**WHAT THE TASK REQUIRES**
In the data below, which lines hold the word "that"? Copy them.
________
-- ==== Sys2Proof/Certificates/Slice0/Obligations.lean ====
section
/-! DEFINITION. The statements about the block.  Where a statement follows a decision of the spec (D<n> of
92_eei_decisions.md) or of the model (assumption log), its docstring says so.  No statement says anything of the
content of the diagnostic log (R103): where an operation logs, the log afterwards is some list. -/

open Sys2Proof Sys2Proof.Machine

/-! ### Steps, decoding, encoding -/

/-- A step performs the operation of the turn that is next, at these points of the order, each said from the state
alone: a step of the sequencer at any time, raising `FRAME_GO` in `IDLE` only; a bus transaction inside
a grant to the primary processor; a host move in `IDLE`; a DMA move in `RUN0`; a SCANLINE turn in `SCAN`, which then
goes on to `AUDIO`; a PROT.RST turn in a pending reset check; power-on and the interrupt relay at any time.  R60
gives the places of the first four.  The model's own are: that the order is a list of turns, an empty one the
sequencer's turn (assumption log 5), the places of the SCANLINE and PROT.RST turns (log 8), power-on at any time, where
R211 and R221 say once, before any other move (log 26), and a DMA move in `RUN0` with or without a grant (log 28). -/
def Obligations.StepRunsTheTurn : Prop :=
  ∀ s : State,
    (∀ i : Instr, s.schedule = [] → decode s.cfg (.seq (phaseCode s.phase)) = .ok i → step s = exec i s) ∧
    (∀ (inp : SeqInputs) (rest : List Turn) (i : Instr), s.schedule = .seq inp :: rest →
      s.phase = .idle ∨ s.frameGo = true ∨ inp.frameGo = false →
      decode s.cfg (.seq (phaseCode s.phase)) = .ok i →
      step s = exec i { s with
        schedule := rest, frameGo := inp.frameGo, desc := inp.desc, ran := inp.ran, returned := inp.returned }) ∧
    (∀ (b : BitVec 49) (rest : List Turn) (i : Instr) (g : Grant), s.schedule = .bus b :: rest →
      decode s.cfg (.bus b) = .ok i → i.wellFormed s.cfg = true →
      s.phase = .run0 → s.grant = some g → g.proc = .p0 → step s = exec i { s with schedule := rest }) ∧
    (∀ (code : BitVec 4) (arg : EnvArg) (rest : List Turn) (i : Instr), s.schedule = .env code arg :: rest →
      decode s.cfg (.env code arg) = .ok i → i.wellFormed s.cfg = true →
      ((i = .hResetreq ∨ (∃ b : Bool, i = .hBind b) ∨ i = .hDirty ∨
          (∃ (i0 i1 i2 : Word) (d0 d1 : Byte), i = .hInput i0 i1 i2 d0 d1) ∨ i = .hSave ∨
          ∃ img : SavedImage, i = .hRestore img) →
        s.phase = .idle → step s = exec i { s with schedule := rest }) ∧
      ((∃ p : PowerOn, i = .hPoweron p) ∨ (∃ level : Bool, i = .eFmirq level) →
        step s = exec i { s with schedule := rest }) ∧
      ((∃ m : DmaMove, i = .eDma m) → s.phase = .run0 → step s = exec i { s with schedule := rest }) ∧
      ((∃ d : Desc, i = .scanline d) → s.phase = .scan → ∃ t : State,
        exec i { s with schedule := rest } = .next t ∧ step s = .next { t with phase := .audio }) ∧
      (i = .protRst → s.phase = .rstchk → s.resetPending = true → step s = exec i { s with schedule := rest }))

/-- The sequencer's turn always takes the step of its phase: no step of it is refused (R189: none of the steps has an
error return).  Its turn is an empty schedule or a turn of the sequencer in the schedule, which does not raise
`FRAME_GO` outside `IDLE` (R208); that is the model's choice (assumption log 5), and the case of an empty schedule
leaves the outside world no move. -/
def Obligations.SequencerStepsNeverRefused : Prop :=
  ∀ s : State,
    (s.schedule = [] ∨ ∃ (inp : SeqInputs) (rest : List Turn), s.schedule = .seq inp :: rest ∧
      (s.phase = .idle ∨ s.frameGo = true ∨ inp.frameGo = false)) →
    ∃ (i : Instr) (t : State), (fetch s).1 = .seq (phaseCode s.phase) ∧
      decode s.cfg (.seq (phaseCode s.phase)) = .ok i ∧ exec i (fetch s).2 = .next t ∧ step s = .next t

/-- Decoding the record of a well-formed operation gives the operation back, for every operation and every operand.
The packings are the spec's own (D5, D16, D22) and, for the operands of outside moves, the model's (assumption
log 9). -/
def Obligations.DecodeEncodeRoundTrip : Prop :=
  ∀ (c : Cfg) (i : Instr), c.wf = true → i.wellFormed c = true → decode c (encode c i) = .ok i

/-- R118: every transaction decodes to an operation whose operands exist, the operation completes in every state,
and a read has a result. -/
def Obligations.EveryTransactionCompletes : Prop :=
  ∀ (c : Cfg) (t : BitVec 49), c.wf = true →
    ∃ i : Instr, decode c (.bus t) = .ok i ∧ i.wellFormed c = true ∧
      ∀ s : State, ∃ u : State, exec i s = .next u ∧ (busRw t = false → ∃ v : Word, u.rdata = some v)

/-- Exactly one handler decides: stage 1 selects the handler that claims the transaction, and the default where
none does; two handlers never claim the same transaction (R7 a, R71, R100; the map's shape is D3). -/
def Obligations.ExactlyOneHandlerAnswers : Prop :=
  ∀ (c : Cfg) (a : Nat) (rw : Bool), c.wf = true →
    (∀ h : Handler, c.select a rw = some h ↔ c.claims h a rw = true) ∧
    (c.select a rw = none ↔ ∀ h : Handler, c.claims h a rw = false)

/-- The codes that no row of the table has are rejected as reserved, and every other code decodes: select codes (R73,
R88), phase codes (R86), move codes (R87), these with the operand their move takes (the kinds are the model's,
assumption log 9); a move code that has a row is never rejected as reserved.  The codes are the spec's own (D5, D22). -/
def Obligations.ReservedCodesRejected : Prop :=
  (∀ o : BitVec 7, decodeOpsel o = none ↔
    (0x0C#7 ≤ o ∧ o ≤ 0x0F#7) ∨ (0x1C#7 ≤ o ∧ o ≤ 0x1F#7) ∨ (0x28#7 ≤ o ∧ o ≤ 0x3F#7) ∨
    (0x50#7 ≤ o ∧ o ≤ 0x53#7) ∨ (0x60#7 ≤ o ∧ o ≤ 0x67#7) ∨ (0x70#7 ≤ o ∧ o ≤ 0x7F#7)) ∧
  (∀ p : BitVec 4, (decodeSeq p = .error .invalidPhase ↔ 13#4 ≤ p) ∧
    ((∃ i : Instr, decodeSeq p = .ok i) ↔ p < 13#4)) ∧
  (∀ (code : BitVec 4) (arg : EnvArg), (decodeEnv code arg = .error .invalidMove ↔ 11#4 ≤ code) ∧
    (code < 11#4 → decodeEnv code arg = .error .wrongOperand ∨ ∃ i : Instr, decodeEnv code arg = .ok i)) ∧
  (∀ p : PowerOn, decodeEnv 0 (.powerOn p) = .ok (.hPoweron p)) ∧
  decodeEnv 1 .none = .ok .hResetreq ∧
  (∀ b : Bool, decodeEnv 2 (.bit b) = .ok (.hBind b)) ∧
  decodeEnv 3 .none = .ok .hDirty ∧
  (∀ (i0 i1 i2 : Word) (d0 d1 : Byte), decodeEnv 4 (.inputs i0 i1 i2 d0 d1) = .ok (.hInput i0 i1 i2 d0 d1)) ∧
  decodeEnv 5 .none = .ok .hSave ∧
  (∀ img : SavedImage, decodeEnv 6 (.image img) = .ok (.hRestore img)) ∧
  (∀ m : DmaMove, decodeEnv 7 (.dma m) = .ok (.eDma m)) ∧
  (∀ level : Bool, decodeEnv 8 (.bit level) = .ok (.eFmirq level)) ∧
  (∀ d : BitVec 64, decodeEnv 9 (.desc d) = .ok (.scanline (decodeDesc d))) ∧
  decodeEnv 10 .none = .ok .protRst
________
**RESULT OF THIS TASK**
/-- A step performs the operation of the turn that is next, at these points of the order, each said from the state
gives the places of the first four.  The model's own are: that the order is a list of turns, an empty one the
`FRAME_GO` outside `IDLE` (R208); that is the model's choice (assumption log 5), and the case of an empty schedule
/-- Exactly one handler decides: stage 1 selects the handler that claims the transaction, and the default where
/-- The codes that no row of the table has are rejected as reserved, and every other code decodes: select codes (R73,
assumption log 9); a move code that has a row is never rejected as reserved.  The codes are the spec's own (D5, D22). -/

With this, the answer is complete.